** WHAT IS EXPECTED **
All lines of the material below that include the string "written" are to be copied.

** EXTRACTED DATA **
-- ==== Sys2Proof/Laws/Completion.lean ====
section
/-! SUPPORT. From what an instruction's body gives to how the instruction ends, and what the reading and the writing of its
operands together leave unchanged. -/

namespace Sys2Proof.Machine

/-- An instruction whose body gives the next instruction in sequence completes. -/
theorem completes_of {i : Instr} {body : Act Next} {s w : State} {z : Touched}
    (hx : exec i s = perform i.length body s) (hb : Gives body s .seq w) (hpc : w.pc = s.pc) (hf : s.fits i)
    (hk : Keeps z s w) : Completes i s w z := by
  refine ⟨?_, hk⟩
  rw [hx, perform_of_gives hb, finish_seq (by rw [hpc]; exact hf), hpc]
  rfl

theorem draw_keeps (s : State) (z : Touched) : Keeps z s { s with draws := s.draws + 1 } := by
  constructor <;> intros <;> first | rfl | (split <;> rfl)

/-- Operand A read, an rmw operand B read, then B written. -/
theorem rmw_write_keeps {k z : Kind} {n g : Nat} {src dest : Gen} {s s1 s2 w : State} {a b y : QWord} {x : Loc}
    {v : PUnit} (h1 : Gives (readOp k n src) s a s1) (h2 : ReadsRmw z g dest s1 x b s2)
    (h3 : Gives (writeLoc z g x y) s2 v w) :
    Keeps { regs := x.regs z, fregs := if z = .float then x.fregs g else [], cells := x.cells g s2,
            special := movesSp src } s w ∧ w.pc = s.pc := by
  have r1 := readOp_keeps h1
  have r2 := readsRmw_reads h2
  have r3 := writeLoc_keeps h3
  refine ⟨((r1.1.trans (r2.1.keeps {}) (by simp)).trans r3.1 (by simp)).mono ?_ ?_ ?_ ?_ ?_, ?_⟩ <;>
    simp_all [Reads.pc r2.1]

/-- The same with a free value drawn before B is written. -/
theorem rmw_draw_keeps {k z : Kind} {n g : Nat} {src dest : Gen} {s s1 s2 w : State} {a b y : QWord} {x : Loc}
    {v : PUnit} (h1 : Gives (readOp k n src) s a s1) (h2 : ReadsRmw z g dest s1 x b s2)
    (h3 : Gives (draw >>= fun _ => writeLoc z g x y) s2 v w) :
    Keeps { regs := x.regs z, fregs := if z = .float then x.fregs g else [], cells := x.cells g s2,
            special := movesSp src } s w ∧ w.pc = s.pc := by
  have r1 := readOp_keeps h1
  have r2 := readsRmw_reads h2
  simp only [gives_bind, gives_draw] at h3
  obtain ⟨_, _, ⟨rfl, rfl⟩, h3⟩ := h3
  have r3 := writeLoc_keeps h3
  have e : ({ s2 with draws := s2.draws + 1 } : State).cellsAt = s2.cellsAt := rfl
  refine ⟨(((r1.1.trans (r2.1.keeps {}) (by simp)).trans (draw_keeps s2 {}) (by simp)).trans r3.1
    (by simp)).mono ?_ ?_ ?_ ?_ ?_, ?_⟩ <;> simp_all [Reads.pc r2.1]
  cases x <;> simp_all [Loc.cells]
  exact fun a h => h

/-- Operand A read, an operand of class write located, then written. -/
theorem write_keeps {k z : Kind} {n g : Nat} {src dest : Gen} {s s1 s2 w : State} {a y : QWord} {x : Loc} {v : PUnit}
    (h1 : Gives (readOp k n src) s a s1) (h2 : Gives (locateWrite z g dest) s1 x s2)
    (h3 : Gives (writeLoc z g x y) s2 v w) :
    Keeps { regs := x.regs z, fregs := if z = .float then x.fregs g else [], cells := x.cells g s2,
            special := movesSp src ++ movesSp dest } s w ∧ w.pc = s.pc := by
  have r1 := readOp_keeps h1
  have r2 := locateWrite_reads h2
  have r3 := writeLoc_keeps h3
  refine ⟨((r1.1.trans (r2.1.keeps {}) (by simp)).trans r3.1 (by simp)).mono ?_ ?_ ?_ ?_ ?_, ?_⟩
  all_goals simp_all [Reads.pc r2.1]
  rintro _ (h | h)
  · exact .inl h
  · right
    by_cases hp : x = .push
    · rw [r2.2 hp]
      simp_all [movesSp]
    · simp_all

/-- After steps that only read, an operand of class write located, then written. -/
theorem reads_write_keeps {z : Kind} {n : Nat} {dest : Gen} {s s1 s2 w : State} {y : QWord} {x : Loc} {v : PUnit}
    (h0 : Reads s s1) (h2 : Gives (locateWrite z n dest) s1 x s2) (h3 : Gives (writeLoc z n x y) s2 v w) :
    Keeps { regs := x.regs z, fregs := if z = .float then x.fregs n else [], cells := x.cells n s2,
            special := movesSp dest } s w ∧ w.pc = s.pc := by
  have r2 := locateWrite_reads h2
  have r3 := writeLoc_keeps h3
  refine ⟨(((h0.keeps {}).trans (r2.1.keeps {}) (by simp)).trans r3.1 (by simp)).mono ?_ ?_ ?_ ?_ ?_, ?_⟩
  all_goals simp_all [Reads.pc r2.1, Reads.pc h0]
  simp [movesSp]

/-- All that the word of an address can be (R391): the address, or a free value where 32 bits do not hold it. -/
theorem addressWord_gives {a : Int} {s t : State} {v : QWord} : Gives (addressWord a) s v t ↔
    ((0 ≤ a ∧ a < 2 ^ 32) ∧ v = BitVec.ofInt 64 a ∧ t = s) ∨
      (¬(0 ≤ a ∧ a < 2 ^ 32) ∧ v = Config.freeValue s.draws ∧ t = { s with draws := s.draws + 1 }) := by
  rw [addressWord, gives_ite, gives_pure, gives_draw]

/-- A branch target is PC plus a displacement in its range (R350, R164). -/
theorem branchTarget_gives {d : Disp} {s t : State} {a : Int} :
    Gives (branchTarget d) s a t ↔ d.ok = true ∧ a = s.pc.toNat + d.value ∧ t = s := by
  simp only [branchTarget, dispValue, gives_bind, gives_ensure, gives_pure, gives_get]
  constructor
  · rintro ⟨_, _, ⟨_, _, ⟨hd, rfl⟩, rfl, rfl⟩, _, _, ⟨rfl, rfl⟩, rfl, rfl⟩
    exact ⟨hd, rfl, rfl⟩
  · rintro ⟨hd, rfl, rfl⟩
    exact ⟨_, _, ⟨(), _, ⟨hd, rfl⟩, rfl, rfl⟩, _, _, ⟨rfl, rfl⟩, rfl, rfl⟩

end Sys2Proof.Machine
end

==

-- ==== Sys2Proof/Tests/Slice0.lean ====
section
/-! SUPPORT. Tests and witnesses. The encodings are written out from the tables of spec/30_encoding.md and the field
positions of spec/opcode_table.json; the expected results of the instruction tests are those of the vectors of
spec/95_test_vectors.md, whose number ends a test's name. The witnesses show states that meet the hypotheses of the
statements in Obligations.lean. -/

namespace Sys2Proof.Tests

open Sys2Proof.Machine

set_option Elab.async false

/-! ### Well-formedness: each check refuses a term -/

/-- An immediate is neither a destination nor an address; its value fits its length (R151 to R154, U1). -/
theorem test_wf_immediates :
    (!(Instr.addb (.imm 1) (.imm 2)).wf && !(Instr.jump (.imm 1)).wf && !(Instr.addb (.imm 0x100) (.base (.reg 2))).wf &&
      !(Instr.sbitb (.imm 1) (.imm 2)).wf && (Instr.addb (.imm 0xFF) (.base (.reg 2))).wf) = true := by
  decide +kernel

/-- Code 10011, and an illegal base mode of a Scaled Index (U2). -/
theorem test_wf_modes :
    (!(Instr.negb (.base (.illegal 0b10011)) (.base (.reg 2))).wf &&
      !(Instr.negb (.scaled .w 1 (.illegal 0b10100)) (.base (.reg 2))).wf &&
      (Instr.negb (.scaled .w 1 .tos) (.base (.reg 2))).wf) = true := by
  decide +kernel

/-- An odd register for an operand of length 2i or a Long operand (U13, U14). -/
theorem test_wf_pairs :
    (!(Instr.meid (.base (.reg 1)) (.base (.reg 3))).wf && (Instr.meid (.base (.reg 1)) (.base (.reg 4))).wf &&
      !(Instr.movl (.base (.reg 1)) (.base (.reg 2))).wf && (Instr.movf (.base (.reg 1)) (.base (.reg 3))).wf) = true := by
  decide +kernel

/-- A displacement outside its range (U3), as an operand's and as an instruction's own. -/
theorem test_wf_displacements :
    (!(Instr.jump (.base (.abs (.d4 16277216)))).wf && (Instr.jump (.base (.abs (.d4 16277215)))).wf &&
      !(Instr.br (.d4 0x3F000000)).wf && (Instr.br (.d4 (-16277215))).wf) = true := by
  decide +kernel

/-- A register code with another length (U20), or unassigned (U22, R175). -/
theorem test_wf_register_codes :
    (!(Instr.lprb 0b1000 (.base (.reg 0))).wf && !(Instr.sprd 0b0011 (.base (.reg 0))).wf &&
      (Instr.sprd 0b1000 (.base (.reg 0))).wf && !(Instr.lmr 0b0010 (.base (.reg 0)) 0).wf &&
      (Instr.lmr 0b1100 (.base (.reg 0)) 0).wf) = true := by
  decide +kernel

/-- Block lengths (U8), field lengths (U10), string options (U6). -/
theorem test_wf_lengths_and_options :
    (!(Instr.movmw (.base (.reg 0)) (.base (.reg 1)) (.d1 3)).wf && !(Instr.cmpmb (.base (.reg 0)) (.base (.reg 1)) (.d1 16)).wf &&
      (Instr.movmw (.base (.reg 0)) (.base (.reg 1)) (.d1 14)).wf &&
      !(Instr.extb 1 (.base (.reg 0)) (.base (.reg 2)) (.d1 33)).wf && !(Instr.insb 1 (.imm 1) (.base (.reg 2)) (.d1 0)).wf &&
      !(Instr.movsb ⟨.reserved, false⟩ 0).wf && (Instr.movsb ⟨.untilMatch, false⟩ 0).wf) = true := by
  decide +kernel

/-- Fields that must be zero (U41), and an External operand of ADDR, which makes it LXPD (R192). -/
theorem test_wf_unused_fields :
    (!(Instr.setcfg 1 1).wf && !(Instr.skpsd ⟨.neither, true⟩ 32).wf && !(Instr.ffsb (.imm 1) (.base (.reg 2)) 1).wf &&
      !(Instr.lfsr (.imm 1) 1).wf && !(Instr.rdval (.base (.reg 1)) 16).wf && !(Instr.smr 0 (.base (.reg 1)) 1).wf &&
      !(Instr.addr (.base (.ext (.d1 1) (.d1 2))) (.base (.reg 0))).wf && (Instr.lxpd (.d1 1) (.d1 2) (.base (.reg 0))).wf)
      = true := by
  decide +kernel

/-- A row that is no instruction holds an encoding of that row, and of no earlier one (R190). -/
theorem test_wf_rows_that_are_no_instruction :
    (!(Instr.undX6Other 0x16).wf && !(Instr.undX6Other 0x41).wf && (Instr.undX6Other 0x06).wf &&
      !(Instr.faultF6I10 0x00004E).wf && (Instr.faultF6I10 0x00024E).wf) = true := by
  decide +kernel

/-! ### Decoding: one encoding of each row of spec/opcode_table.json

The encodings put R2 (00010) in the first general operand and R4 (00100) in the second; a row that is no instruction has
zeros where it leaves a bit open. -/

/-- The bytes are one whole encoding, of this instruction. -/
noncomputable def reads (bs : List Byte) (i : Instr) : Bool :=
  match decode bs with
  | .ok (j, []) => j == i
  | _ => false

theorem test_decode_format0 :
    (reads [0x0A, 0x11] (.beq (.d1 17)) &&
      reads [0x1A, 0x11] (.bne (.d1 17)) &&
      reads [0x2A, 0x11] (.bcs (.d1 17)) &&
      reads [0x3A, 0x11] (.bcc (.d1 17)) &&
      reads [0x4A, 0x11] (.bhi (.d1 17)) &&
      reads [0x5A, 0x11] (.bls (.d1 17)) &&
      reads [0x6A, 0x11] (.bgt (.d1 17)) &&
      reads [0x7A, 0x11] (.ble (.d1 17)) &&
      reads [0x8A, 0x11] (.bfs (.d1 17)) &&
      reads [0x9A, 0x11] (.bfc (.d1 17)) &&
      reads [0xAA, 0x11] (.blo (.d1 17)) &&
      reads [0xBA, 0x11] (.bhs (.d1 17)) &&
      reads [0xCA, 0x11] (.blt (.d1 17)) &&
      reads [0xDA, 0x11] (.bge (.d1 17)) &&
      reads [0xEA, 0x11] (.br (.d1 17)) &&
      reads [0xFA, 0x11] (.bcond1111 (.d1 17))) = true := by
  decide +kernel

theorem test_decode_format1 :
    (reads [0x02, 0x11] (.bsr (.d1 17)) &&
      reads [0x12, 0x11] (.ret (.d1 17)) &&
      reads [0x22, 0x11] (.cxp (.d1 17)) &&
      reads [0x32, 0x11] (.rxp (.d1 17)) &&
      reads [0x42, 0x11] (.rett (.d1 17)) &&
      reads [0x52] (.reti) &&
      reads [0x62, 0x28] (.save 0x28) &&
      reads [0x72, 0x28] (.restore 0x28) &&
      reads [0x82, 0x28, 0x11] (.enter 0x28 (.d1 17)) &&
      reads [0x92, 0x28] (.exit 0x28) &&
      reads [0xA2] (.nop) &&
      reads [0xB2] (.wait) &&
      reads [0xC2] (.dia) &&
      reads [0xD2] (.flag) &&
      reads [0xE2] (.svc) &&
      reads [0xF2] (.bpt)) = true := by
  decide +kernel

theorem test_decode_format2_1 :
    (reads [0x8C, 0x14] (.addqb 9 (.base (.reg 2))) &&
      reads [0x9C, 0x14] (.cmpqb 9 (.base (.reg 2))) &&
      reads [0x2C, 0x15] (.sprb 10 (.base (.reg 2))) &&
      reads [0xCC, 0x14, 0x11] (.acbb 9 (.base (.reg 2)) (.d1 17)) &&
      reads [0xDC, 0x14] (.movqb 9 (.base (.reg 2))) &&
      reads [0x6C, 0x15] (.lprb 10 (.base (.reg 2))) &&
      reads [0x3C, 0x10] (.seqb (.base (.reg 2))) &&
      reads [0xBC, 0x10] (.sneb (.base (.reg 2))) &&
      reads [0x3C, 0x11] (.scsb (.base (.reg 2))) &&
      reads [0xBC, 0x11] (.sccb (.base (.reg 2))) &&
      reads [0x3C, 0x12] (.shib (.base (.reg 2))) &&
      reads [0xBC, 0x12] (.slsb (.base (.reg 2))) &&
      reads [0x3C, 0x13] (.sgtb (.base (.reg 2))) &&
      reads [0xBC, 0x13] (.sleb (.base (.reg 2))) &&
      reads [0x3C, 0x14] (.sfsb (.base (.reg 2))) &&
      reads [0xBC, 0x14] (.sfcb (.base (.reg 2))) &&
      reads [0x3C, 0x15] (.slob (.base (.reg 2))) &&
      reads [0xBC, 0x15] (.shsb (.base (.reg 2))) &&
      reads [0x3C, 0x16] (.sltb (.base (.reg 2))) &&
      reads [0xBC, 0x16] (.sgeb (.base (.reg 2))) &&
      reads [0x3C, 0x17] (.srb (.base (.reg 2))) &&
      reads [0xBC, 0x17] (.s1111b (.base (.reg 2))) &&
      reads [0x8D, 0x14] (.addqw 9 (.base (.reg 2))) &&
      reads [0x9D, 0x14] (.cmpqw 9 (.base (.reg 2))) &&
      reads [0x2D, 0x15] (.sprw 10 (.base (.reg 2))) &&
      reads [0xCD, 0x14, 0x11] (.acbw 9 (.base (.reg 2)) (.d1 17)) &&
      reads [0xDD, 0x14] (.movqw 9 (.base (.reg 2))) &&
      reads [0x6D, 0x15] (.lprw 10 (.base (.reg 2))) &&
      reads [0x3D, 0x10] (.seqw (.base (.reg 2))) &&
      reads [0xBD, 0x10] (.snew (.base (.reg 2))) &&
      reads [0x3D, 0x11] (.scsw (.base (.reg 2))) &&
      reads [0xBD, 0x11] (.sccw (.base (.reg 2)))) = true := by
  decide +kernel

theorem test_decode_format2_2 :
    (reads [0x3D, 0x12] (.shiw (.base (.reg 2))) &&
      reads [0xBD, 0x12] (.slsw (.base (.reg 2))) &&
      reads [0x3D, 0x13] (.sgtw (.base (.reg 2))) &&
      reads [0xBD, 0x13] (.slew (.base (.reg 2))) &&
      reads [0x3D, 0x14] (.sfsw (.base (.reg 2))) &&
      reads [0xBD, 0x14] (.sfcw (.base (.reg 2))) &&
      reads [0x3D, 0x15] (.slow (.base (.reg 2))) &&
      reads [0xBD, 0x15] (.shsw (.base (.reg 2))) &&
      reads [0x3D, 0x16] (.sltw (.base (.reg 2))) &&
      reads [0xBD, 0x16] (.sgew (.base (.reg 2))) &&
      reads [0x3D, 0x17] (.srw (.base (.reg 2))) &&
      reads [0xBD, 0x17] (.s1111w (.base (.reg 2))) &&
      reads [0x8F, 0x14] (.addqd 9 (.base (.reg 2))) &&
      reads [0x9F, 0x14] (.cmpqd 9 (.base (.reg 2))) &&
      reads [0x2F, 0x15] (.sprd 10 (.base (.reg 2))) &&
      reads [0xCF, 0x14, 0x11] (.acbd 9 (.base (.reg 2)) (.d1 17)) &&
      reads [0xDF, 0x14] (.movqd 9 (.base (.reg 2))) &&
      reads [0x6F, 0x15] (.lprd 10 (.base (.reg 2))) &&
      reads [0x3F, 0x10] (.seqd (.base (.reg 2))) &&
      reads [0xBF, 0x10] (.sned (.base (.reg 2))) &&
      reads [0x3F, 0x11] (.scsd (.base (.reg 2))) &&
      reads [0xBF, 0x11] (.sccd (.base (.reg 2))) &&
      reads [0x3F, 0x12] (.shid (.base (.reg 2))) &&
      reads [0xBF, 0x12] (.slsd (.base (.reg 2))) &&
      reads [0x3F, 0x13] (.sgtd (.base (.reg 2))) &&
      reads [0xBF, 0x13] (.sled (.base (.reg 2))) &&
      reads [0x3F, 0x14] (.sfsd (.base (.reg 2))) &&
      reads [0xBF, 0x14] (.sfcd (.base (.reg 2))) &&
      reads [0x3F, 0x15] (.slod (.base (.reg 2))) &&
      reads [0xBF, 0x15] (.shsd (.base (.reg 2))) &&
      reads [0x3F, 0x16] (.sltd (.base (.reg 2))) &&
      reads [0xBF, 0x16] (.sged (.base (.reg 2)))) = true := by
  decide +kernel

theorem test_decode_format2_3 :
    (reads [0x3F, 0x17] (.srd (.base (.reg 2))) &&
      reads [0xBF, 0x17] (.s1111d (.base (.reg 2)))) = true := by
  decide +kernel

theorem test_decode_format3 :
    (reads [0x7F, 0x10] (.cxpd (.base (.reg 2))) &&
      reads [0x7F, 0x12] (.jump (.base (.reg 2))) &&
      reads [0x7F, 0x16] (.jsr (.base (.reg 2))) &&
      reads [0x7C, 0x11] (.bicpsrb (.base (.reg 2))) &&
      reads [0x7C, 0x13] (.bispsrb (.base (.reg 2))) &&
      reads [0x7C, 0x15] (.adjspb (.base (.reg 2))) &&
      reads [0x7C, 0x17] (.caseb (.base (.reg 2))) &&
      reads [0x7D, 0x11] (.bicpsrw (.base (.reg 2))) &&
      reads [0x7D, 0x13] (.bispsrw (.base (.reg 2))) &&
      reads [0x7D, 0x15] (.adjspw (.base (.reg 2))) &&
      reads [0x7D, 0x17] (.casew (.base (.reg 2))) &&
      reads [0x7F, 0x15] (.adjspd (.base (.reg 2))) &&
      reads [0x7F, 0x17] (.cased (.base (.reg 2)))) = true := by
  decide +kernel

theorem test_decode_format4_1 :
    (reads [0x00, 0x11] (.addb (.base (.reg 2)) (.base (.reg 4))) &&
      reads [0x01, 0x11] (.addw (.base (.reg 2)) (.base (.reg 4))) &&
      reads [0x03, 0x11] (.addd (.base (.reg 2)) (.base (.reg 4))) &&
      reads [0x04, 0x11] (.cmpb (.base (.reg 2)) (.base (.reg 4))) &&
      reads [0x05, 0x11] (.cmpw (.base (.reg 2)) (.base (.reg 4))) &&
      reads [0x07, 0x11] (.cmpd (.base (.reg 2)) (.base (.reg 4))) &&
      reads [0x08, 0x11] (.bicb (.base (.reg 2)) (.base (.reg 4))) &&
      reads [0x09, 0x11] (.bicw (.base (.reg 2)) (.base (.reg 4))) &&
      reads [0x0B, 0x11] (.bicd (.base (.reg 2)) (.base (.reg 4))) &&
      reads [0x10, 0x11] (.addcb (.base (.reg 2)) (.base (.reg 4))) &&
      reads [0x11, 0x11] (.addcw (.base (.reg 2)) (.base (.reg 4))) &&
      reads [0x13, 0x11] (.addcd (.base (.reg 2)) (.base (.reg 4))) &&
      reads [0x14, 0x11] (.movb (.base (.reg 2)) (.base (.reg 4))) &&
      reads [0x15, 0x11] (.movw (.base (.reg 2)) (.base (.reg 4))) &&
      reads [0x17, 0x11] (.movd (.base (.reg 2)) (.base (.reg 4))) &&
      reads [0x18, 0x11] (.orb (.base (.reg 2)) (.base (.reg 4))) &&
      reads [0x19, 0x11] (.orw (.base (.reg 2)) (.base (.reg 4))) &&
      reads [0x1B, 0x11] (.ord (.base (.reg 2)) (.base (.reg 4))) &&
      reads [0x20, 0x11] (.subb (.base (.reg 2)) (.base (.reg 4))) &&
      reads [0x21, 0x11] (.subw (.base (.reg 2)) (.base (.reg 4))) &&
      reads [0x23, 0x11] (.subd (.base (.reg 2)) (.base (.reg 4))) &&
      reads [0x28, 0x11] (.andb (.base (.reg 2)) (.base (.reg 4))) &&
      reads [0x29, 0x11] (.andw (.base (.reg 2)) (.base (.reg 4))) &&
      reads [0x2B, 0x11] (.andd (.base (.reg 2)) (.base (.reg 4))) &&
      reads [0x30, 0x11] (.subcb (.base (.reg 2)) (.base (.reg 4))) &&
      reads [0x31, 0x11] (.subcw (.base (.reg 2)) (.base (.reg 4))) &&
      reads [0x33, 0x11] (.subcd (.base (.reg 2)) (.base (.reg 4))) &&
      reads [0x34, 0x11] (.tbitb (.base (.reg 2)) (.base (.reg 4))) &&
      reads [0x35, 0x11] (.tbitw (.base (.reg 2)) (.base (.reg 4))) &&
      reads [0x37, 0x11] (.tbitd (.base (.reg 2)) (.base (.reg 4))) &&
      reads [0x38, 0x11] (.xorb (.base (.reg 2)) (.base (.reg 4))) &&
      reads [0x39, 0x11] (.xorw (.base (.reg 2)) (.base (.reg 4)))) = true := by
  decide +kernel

** TASK SOLUTION **
/-- Operand A read, an rmw operand B read, then B written. -/
/-- The same with a free value drawn before B is written. -/
/-- Operand A read, an operand of class write located, then written. -/
/-- After steps that only read, an operand of class write located, then written. -/
/-! SUPPORT. Tests and witnesses. The encodings are written out from the tables of spec/30_encoding.md and the field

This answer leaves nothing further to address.